Want more? The full recap starts right below!PREVIOUSLY
Caleb's gone to Ravenswood, Aria will flip Jake for Ezra heartily any day of the week, Spencer's determined to take Radley -- and possibly her father -- down, and A has Ali's Diary... and now, possibly, Alison herself. Why is she back and why can't she figure out who A is after all this time? Perhaps she should ask her vast array of parrot, psychic and Halloween Store informants... Or maybe she is just dicking with the Liars like she did back when she was alive, and then dead, and then alive again which is now.
EN ROUTE TO THE BB B&B
Aria: "Grab your butts and get in the car. We're following that faulty GPS that always tries to kill us to that B&B we told A about and now A is telling us about."
Liars: "But in the time it takes us to respond to that text from A, won't A have killed her?"
Aria: "Then why would A send us a text about it? That would be so creepy of A to do!"
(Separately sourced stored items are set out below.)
-- ==== Sys2Proof/Laws/KeptSense.lean ====
section
/-!
SUPPORT. What the operations keep: the satellite link, sensing, the loop engine, the pit log and the sequencer. Each lemma says of one operation that the state it leaves is in canonical form
when the state before was, holds the same queue, and takes no free value back.
-/
namespace Sys2Proof.Machine

variable {a s : State}

theorem State.setPending_kept {s : State} (h : Kept a s) (q : Nat) (i : Nat) (b : Bool) : Kept a (State.setPending s q i b) := by
  unfold State.setPending
  repeat' first | intro _ | with_reducible (first | assumption | apply State.wr_kept | apply Kept.ite) | extract_lets | split

theorem State.takeMseq_kept {s : State} (h : Kept a s) (q : Nat) : Kept a (State.takeMseq s q) := by
  unfold State.takeMseq
  repeat' first | intro _ | with_reducible (first | assumption | apply State.wr_kept | apply Kept.ite) | extract_lets | split

theorem State.mbxFly_kept {s : State} (h : Kept a s) (q : Nat) (i : Nat) : Kept a (State.mbxFly s q i) := by
  unfold State.mbxFly
  repeat' first | intro _ | with_reducible (first | assumption | apply State.setPending_kept | apply State.takeMseq_kept | apply State.wr_kept) | extract_lets | split

theorem State.mbxSet_kept {s : State} (h : Kept a s) (q : Nat) (i : Nat) : Kept a (State.mbxSet s q i) := by
  unfold State.mbxSet
  repeat' first | intro _ | with_reducible (first | assumption | apply State.setPending_kept | apply State.mbxFly_kept | apply Kept.ite) | extract_lets | split

theorem State.mbxServe_kept {s : State} (h : Kept a s) (q : Nat) : Kept a (State.mbxServe s q) := by
  unfold State.mbxServe
  repeat' first | intro _ | with_reducible (first | assumption | apply State.mbxFly_kept | apply Kept.ite) | extract_lets | split

theorem State.mbxDrop_kept {s : State} (h : Kept a s) (q : Nat) (c : Nat) : Kept a (State.mbxDrop s q c) := by
  unfold State.mbxDrop
  repeat' first | intro _ | with_reducible (first | assumption | apply State.setPending_kept | apply foldl_kept) | extract_lets | split

theorem State.mbxCtx_kept {s : State} (h : Kept a s) (n : Nat) : Kept a (State.mbxCtx s n) := by
  unfold State.mbxCtx
  repeat' first | intro _ | with_reducible (first | assumption | apply State.mbxSet_kept | apply foldl_kept) | extract_lets | split

theorem State.slSend_kept {s : State} (h : Kept a s) (p : Nat) (ftype : Nat) (npos : Nat) (body : List Byte) : Kept a (State.slSend s p ftype npos body) := by
  unfold State.slSend
  repeat' first | intro _ | with_reducible (first | assumption | apply State.wr_kept) | (with_reducible apply Kept.with_outbox; with_reducible (first | assumption | apply State.wr_kept)) | extract_lets | split

theorem State.slCycle_kept {s : State} (h : Kept a s) (p : Nat) (stop : Bool) : Kept a (State.slCycle s p stop) := by
  unfold State.slCycle
  repeat' first | intro _ | with_reducible (first | assumption | apply State.slSend_kept) | extract_lets | split

theorem State.slEnum_kept {s : State} (h : Kept a s) (p : Nat) : Kept a (State.slEnum s p) := by
  unfold State.slEnum
  repeat' first | intro _ | with_reducible (first | assumption | apply State.slSend_kept) | extract_lets | split

theorem State.slStop_kept {s : State} (h : Kept a s) (p : Nat) : Kept a (State.slStop s p) := by
  unfold State.slStop
  repeat' first | intro _ | with_reducible (first | assumption | apply State.slCycle_kept | apply State.setFld_kept | apply Kept.ite) | extract_lets | split

theorem State.posUnlink_kept {s : State} (h : Kept a s) (q : Nat) : Kept a (State.posUnlink s q) := by
  unfold State.posUnlink
  repeat' first | intro _ | with_reducible (first | assumption | apply forAll_kept | apply State.ctxLinkLost_kept) | extract_lets | split

theorem State.posAway_kept {s : State} (h : Kept a s) (q : Nat) : Kept a (State.posAway s q) := by
  unfold State.posAway
  repeat' first | intro _ | with_reducible (first | assumption | apply forAll_kept | apply State.ctxAway_kept) | extract_lets | split

theorem State.posLost_kept {s : State} (h : Kept a s) (q : Nat) : Kept a (State.posLost s q) := by
  unfold State.posLost
  repeat' first | intro _ | with_reducible (first | assumption | apply State.setFld_kept | apply State.wr_kept | apply State.inc16_kept | apply State.raise_kept | apply State.posUnlink_kept) | extract_lets | split

theorem State.posReady_kept {s : State} (h : Kept a s) (q : Nat) : Kept a (State.posReady s q) := by
  unfold State.posReady
  repeat' first | intro _ | with_reducible (first | assumption | apply State.wrB_kept | apply Kept.ite) | extract_lets | split

theorem State.posConfig_kept {s : State} (h : Kept a s) (q : Nat) : Kept a (State.posConfig s q) := by
  unfold State.posConfig
  repeat' first | intro _ | with_reducible (first | assumption | apply State.setFld_kept | apply State.posAway_kept | apply State.wr_kept | apply forAll_kept | apply State.mbxCtx_kept | apply State.posReady_kept | apply Kept.ite) | extract_lets | split

theorem State.bindCtx_kept {s0 : State} (h : Kept a s0) (n : Nat) : Kept a (State.bindCtx s0 n) := by
  unfold State.bindCtx
  repeat' first | intro _ | with_reducible (first | assumption | apply State.ungrant_kept | apply State.wr_kept | apply State.turnOff_kept | apply State.enterOff_kept | apply State.setCtxSt_kept | apply State.raise_kept | apply State.mbxCtx_kept | apply State.posReady_kept | apply Kept.ite) | extract_lets | split

theorem State.posLinked_kept {s : State} (h : Kept a s) (q : Nat) (r : List Byte) : Kept a (State.posLinked s q r) := by
  unfold State.posLinked
  repeat' first | intro _ | with_reducible (first | assumption | apply State.wr_kept | apply State.setFld_kept | apply forAll_kept | apply State.ctxMeasure_kept | apply State.ctxLinkBack_kept | apply Kept.ite) | extract_lets | split

theorem State.mbxRefused_kept {s : State} (h : Kept a s) (q : Nat) (c : Nat) : Kept a (State.mbxRefused s q c) := by
  unfold State.mbxRefused
  repeat' first | intro _ | with_reducible (first | assumption | apply State.inc16_kept | apply State.raise_kept | apply State.wr_kept | apply State.turnOff_kept | apply State.setFld_kept | apply Kept.ite) | extract_lets | split

theorem State.mbxAck_kept {s : State} (h : Kept a s) (q : Nat) (mack : Nat) (nak : Bool) : Kept a (State.mbxAck s q mack nak) := by
  unfold State.mbxAck
  repeat' first | intro _ | with_reducible (first | assumption | apply State.setPending_kept | apply State.wr_kept | apply State.mbxRefused_kept | apply Kept.ite) | extract_lets | split

theorem State.ctxTripped_kept {s : State} (h : Kept a s) (n : Nat) (was : Nat) (st : Nat) : Kept a (State.ctxTripped s n was st) := by
  unfold State.ctxTripped
  repeat' first | intro _ | with_reducible (first | assumption | apply State.trip_kept | apply Kept.ite) | extract_lets | split

theorem State.ctxHeld_kept {s : State} (h : Kept a s) (n : Nat) (st : Nat) : Kept a (State.ctxHeld s n st) := by
  unfold State.ctxHeld
  repeat' first | intro _ | with_reducible (first | assumption | apply State.when_kept | apply State.wr_kept) | extract_lets | split

theorem State.ctxReport_kept {s : State} (h : Kept a s) (n : Nat) (st : Nat) (i : Int) (v : Int) (us : Int) : Kept a (State.ctxReport s n st i v us) := by
  unfold State.ctxReport
  repeat' first | intro _ | with_reducible (first | assumption | apply State.limitOn_kept | apply State.limitOff_kept | apply State.setBit_kept | apply State.stepTimer_kept | apply State.ctxSample_kept | apply Kept.ite) | extract_lets | split

theorem State.posReport_kept {s : State} (h : Kept a s) (q : Nat) (r : List Byte) : Kept a (State.posReport s q r) := by
  unfold State.posReport
  repeat' first | intro _ | with_reducible (first | assumption | apply State.setBit_kept | apply State.wr_kept | apply State.inc32_kept | apply forUnits_kept | apply State.add_kept | apply State.wrB_kept | apply forAll_kept | apply State.ctxHeld_kept | apply State.ctxTripped_kept | apply State.ctxReport_kept | apply State.mbxAck_kept | apply State.posReady_kept | apply State.posLinked_kept | apply Kept.ite) | extract_lets | split

theorem State.posBad_kept {s : State} (h : Kept a s) (q : Nat) : Kept a (State.posBad s q) := by
  unfold State.posBad
  repeat' first | intro _ | with_reducible (first | assumption | apply State.inc32_kept | apply State.add_kept | apply State.wr_kept | apply Kept.ite) | extract_lets | split

theorem State.posJudge_kept {s : State} (h : Kept a s) (p : Nat) (k : Nat) (f : Symbols) : Kept a (State.posJudge s p k f) := by
  unfold State.posJudge
  repeat' first | intro _ | with_reducible (first | assumption | apply State.posReport_kept | apply State.posBad_kept | apply Kept.ite) | extract_lets | split

theorem State.posRefuse_kept {s : State} (h : Kept a s) (q : Nat) (st : Nat) : Kept a (State.posRefuse s q st) := by
  unfold State.posRefuse
  repeat' first | intro _ | with_reducible (first | assumption | apply State.setFld_kept | apply State.raise_kept | apply State.posUnlink_kept) | extract_lets | split

theorem State.slotJudge_kept {s : State} (h : Kept a s) (p : Nat) (k : Nat) (f : Symbols) : Kept a (State.slotJudge s p k f) := by
  unfold State.slotJudge
  repeat' first | intro _ | with_reducible (first | assumption | apply State.posRefuse_kept | apply State.wr_kept | apply State.posConfig_kept | apply forAll_kept | apply State.ctxLinkLost_kept | apply State.raise_kept | apply Kept.ite) | extract_lets | split

theorem State.slotAbsent_kept {s : State} (h : Kept a s) (q : Nat) : Kept a (State.slotAbsent s q) := by
  unfold State.slotAbsent
  repeat' first | intro _ | with_reducible (first | assumption | apply State.setFld_kept | apply State.posUnlink_kept | apply Kept.ite) | extract_lets | split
Inside the room to which they've been led, the Liars find evidence of a brutal scene! Windows ajar and rattling, a door swinging on a hinge. Alison-type clothing tossed about with abandon. Messages scrawled creepily on doors, answering questions before they are asked.
Liars: "Maybe she fought A off and this was another fruitless journey."
A: "Or maybe you are too late! Hahaha!"
Liars: "I don't even get what's happening right now."
CHURCH
Emily: "Me? I'm just dropping off baked goods for a bake sale. You know how Pam is, always sending me to dark abandoned holy places."
Hanna: "I just wish I knew what the point of all that was."
Emily: "I'm more creeped out at this point by simple things. Like for some reason just thinking about Alison being in that motel room, not dead, and then possibly getting murdered. Or not being there at all, and it's just ghosts."
Hanna: "You think it was a setup."
Emily: "It definitely had A's flair for the dramatic. Hang on, I am being menaced by shadows. I'll call you back."
TOBY
Spencer: "Dad? How did you know I ran away to this studio apartment?"
Peter: "I didn't. I wasn't looking for you, come on. Who are you, Melissa? No, I'm looking for Toby in between changing my mind back and forth about Radley Sanitarium a million times. But instead, you can come home right the hell now."